Although we plan to keep using this stuff regardless of the cost, I decided to calculate it anyway, just to see how it compares to the alternatives. The ingredients are:
- 1/2 cup soft or silken tofu. A pound of silken tofu costs $1 at H-Mart, and 1/2 cup is about a quarter of it. So, in theory, it costs only $0.25. However, unless it turns out to be possible to make this cheese in bulk and freeze it, we'll have to buy $1 worth of tofu every time we want to make just one batch of cheese, so we might as well call the cost of this ingredient a dollar. (We'll also need to figure out some more recipes that use silken tofu so none of it will go to waste.)
- 1/4 cup tapioca starch. We paid $3.29 for a bag that claims to contain 15 1/4-cup servings, so that's another 22 cents.
- 1/4 cup refined coconut oil, melted. We got this as a freebie, but it costs about $6 for a 14-ounce jar at Target (it's more expensive than the unrefined stuff we get for $4 a jar at Aldi). The jar contains 27 tablespoons, so a quarter-cup is 89 cents.
- 2 tablespoons nutritional yeast. We got this from the bulk bins at the Whole Earth Center, but neglected to write down the price. I recently checked the price at the George Street Co-Op and it was $11 a pound, which Brian is sure is more expensive, so at a guess, we'll say it was $9 a pound. A 5-ounce bag from Bob's Red Mill contains 9 1/4-cup servings, or 36 tablespoons, so that's about 115 tablespoons per pound, making it another 16 cents for two tablespoons.
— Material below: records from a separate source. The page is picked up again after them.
@[simp] theorem exec_teoPulseEnd (k : Fin 8) (st : State) : exec (.teoPulseEnd k) st = execTeoPulseEnd k st := rfl

@[simp] theorem exec_captureRecord (u : Fin 32) (st : State) : exec (.captureRecord u) st = execCaptureRecord u st := rfl

@[simp] theorem exec_ptpRx (m : Fin 2) (stamp : Nat) (frame : List Byte) (st : State) : exec (.ptpRx m stamp frame) st = execPtpRx m stamp frame st := rfl

@[simp] theorem exec_ptpTx (m : Fin 2) (stamp : Nat) (st : State) : exec (.ptpTx m stamp) st = execPtpTx m stamp st := rfl

@[simp] theorem exec_ptpTsPop (m : Fin 2) (st : State) : exec (.ptpTsPop m) st = execPtpTsPop m st := rfl

@[simp] theorem exec_fieldExchange (st : State) : exec (.fieldExchange) st = execFieldExchange st := rfl

@[simp] theorem exec_fieldFrameRx (m : Fin 4) (ok : Bool) (st : State) : exec (.fieldFrameRx m ok) st = execFieldFrameRx m ok st := rfl

@[simp] theorem exec_fieldFrameApply (m : Fin 4) (st : State) : exec (.fieldFrameApply m) st = execFieldFrameApply m st := rfl

@[simp] theorem exec_inputAccepted (m : Fin 4) (k : Fin 16) (st : State) : exec (.inputAccepted m k) st = execInputAccepted m k st := rfl

@[simp] theorem exec_linkLost (m : Fin 4) (st : State) : exec (.linkLost m) st = execLinkLost m st := rfl

@[simp] theorem exec_fieldWdExpired (m : Fin 4) (st : State) : exec (.fieldWdExpired m) st = execFieldWdExpired m st := rfl

@[simp] theorem exec_safetyWdExpired (m : Fin 4) (st : State) : exec (.safetyWdExpired m) st = execSafetyWdExpired m st := rfl

@[simp] theorem exec_wdRelease (m : Fin 4) (st : State) : exec (.wdRelease m) st = execWdRelease m st := rfl

@[simp] theorem exec_fioClrCnt (m : Fin 4) (st : State) : exec (.fioClrCnt m) st = execFioClrCnt m st := rfl

@[simp] theorem exec_fioOutSet (m : Fin 4) (mask : BitVec 16) (st : State) : exec (.fioOutSet m mask) st = execFioOutSet m mask st := rfl

@[simp] theorem exec_fioOutClr (m : Fin 4) (mask : BitVec 16) (st : State) : exec (.fioOutClr m mask) st = execFioOutClr m mask st := rfl

@[simp] theorem exec_overload (m : Fin 4) (k : Fin 16) (st : State) : exec (.overload m k) st = execOverload m k st := rfl

@[simp] theorem exec_overtemp (m : Fin 4) (k : Fin 16) (st : State) : exec (.overtemp m k) st = execOvertemp m k st := rfl

@[simp] theorem exec_openLoad (m : Fin 4) (k : Fin 16) (st : State) : exec (.openLoad m k) st = execOpenLoad m k st := rfl

@[simp] theorem exec_readback (m : Fin 4) (k : Fin 16) (st : State) : exec (.readback m k) st = execReadback m k st := rfl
- 1 1/2 tablespoons kappa carrageenan. I bought a 2-ounce bag on Walmart.com for $7.95, with free shipping. It contains a mere 16 teaspoons so 1 1/2 tablespoons (4.5 teaspoons) is a little more than a quarter of the bag. That makes this the priciest ingredient, at $2.24. But if we start making this stuff on a regular basis, I can start buying the kappa carageenan in a larger package and cut the price to about $1.41.
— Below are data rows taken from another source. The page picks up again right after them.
/-- Settles O8: a due set-point comes into force between two chances of the fault (`spEffect_takes`); the rest is one branch each of `spEffect`, `spExtrapolate` and `spFault`. -/
theorem setPointTakesEffect : Obligations.SetPointTakesEffect := by
  intro t n s x hl hx
  subst hx
  refine ⟨fun e r hq he hr hlate => ?_, fun hc hi h => turns_onTile (exec_extrapolationStart t n s) hl (spExtrapolate_late hc hi h),
    fun h => turns_onTile (exec_extrapolationStart t n s) hl (spExtrapolate_early h),
    fun hq hlate => turns_onTile (exec_setpointTakesEffect t n s) hl (spEffect_waits hq hlate), fun hc hi hs h => ?_, fun h => ?_⟩
  · have hin := spEffect_input hq he hr hlate
    refine gives_onTile (exec_setpointTakesEffect t n s) hl ⟨?_, ?_, ?_, ?_, ?_, spEffect_only hq he hr hlate⟩
    all_goals rw [hin]; rfl
  · have hdue := spFaultDue_iff.2 ⟨hc, hi, hs, h⟩
    refine gives_onTile (exec_lateSetpointFault t n s) hl ⟨spFault_spAt hdue, ?_⟩
    rw [spFault_spAt hdue]
    exact spFault_only hdue
  · refine turns_onTile (exec_lateSetpointFault t n s) hl (spFault_early (Bool.eq_false_iff.2 fun hdue => ?_))
    obtain ⟨hc, -, -, hle⟩ := spFaultDue_iff.1 hdue
    rcases h with h | h <;> omega

end Sys2Proof.Proofs
end

section
/-! The serial port and the Ethernet ports (R119, R610 to R614). -/

namespace Sys2Proof.Proofs

open Sys2Proof.Machine

/-- While the hub is in reset a command of it has no effect. -/
theorem turns_hubDown {c : Instr} {f : Nat → Block → Block} {s : State} (hc : exec c s = onHub f s) (hu : s.clk.up = false) : Turns c s s.b := by
  unfold Turns; rw [hc, onHub_down f s hu]

/-! ### The serial port (R613, R614) -/

section
variable {b : Block} {bs : List Byte} {whole : Bool}

theorem putOp_discards (h : whole = false ∨ 2 ≤ (b.hpAt 2).rx.length) : putOp bs whole b = b.hpUpd 2 fun _ => { b.hpAt 2 with rxOvf := true } :=
  (if_pos (by simpa using h)).trans (hpUpd_congr _ _ _ _ rfl)

theorem putOp_takes (h : (b.hpAt 2).rx.length < 2) : putOp bs true b = msgPut 2 0 bs b := if_neg (by simpa using h)

theorem msgPut_formed {p src : Nat} (h : msgOk bs = true) : msgPut p src bs b = b.hpUpd p fun y => { y with rx := y.rx ++ [(src, bs)] } := if_pos h

theorem msgPut_malformed {p src : Nat} (h : msgOk bs = false) : msgPut p src bs b = b := if_neg (Bool.eq_false_iff.1 h)

end

/-- The byte that STATUS answers: a message waits to be read, no more can be taken. -/
theorem status_byte (tx rx : List (Nat × List Byte)) :
    flag (!tx.isEmpty) 0 + flag (decide (2 ≤ rx.length)) 1 = (if tx = [] then 0 else 1) + (if 2 ≤ rx.length then 2 else 0) := by
  cases tx <;> simp [flag]

/-! ### The Ethernet ports (R610 to R612) -/

/-- MAC `m` is in use: enabled by the running image, or no image runs (R119). -/
def MacUsed (b : Block) (m : Nat) : Prop := b.nv.life ≠ .blank ∧ (b.run.on = false ∨ Fld.HP_MAC_CFG_EN b.cfg m = true)

theorem macUsed_iff (b : Block) (m : Nat) : macUsed b m = true ↔ MacUsed b m := by simp [macUsed, MacUsed]

/-- A MAC counts a frame that it discards. -/
def frameCut (m : Nat) (b : Block) : Block := b.hpUpd m fun y => { y with discard := min 65535 (y.discard + 1) }

/-- A MAC sends an answer. -/
def macAnswers (m dst : Nat) (bs : List Byte) (b : Block) : Block := b.hpUpd m fun y => { y with tx := y.tx ++ [(dst, bs)] }

/-- An ARP frame asks for the IPv4 address of the MAC. -/
abbrev ArpAsks (b : Block) (m : Nat) (f : List Byte) : Prop := beAt f (etherAt f + 2 + 6) 2 = 1 ∧ beAt f (etherAt f + 2 + 24) 4 = ownIp b m

/-- A frame that the time engine takes: PTP on a MAC where PTP is enabled. -/
def PtpTaken (b : Block) (m : Nat) (f : List Byte) : Prop := (ptpAt f).isSome = true ∧ Fld.NT_PTP_CFG_EN b.cfg m = true

section
variable {b : Block} {m : Nat} {f : List Byte}

theorem frameTake_unused (h : ¬MacUsed b m) : frameTake m f b = b := if_pos (by simpa [← macUsed_iff] using h)

/-- A frame on a MAC in use: too long, taken by the time engine, or judged by its destination. -/
theorem frameTake_used (h : MacUsed b m) : frameTake m f b =
    if 1518 < f.length then frameCut m b else if (ptpAt f).isSome && Fld.NT_PTP_CFG_EN b.cfg m then b
    else if slice f 0 6 = macBytes b m then
      (if beAt f (etherAt f) 2 = 0x0800 then ipTake m f b
       else if beAt f (etherAt f) 2 = 0x0806 ∧ ArpAsks b m f then macAnswers m (beAt f (etherAt f + 16) 4) (arpReply b m f) b else b)
    else if decide (slice f 0 6 = List.replicate 6 0xFF) && decide (beAt f (etherAt f) 2 = 0x0806) then
      (if ArpAsks b m f then macAnswers m (beAt f (etherAt f + 16) 4) (arpReply b m f) b else b)
    else frameCut m b := by
  unfold frameTake
  rw [(macUsed_iff b m).2 h]
  rfl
- 1 tablespoon sauerkraut. We bought a 24-ounce jar, which contains eight 1/2-cup servings, for $1.69 at Aldi. That makes the cost of one tablespoon less than 3 cents. Of course, like the tofu, a jar this size will give us a lot left over, but it should keep for a good while.
- 1 1/2 teaspoons salt. I've previously estimated that this costs a penny or less, so call it 1 cent.
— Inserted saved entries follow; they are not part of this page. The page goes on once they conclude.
-- ==== Sys2Proof/Machine/RegReg.lean ====
section
/-! DEFINITION. The register-register operations of the standard opcode 0x33 (40_alu.md section 2). -/

namespace Sys2Proof.Machine

/-- ADD (40_alu.md rule R104). -/
def execAdd (rd rs1 rs2 : RegIdx) (s : State) : Result :=
  s.writeBack rd (addWords (s.getReg rs1) (s.getReg rs2))

/-- MUL (40_alu.md rule R105). -/
def execMul (rd rs1 rs2 : RegIdx) (s : State) : Result :=
  s.writeBack rd (mulLow (s.getReg rs1) (s.getReg rs2))

/-- SUB (40_alu.md rule R106). -/
def execSub (rd rs1 rs2 : RegIdx) (s : State) : Result :=
  s.writeBack rd (subWords (s.getReg rs1) (s.getReg rs2))

/-- SLL (40_alu.md rule R107). -/
def execSll (rd rs1 rs2 : RegIdx) (s : State) : Result :=
  s.writeBack rd (shl (s.getReg rs1) (registerShiftAmount s rs2))

/-- MULH (40_alu.md rule R108). -/
def execMulh (rd rs1 rs2 : RegIdx) (s : State) : Result :=
  s.writeBack rd (mulHigh (s.getReg rs1) (s.getReg rs2))

/-- SLT (40_alu.md rule R109). -/
def execSlt (rd rs1 rs2 : RegIdx) (_funct7 : BitVec 7) (s : State) : Result :=
  s.writeBack rd (setLessThan (s.getReg rs1) (s.getReg rs2))

/-- XOR (40_alu.md rule R110). -/
def execXor (rd rs1 rs2 : RegIdx) (s : State) : Result :=
  s.writeBack rd (s.getReg rs1 ^^^ s.getReg rs2)

/-- DIV (40_alu.md rule R111). -/
def execDiv (rd rs1 rs2 : RegIdx) (s : State) : Result :=
  s.writeBack rd (divs (sint (s.getReg rs1)) (sint (s.getReg rs2)))

/-- SRL (40_alu.md rule R112). -/
def execSrl (rd rs1 rs2 : RegIdx) (s : State) : Result :=
  s.writeBack rd (shr (s.getReg rs1) (registerShiftAmount s rs2))

/-- SRA (40_alu.md rule R113). -/
def execSra (rd rs1 rs2 : RegIdx) (s : State) : Result :=
  s.writeBack rd (sar (s.getReg rs1) (registerShiftAmount s rs2))

/-- OR (40_alu.md rule R114). -/
def execOr (rd rs1 rs2 : RegIdx) (s : State) : Result :=
  s.writeBack rd (s.getReg rs1 ||| s.getReg rs2)

/-- REM (40_alu.md rule R115). -/
def execRem (rd rs1 rs2 : RegIdx) (s : State) : Result :=
  s.writeBack rd (rems (sint (s.getReg rs1)) (sint (s.getReg rs2)))

/-- AND (40_alu.md rule R116). -/
def execAnd (rd rs1 rs2 : RegIdx) (_funct7 : BitVec 7) (s : State) : Result :=
  s.writeBack rd (s.getReg rs1 &&& s.getReg rs2)

end Sys2Proof.Machine
end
- 1/2 teaspoon garlic powder. We also buy this in bulk at Whole Earth, but we haven't checked the cost. Since we used so little of it, I'm going to say that this costs 1 cent as well.
- 1 1/2 cups boiling water. Essentially free.
Add that all together, and you get a cost of $4.56 per batch. A batch makes two cups of shredded cheese, which is the equivalent of about half a pound of real mozzarella. So this works out to about $9.12 per pound. That's a lot more than real mozzarella, but it's less than Daiya ($11.50 a pound), the only other vegan mozzarella we've found that was anywhere close to acceptable, and it works a lot better. With a cheaper source of kappa carageenan, it would be still cheaper: about $3.73 per batch, or $7.46 per pound. That's barely more expensive than the two alternatives we tried from Trader Joe's, which were both flat-out awful.
Our success with this homemade vegan cheese has made me wonder if perhaps we can cook up acceptable vegan alternatives to some of the other animal products we haven't found good replacements for yet. For instance, we've never found a good veggie version of Polish-style sausage, so when we (regretfully) quit buying kielbasa at the
Amish market, we figured we'd just have to give up this treat entirely. But maybe something like this
vegan sausage recipe would allow us to enjoy grilled sausages once more. Or maybe these homemade
vegan seitan tenders would work in our favorite
chicken and rhubarb recipe where commercial chicken substitutes—usually sold in the form of breaded nuggets or patties—would not. Anything is possible!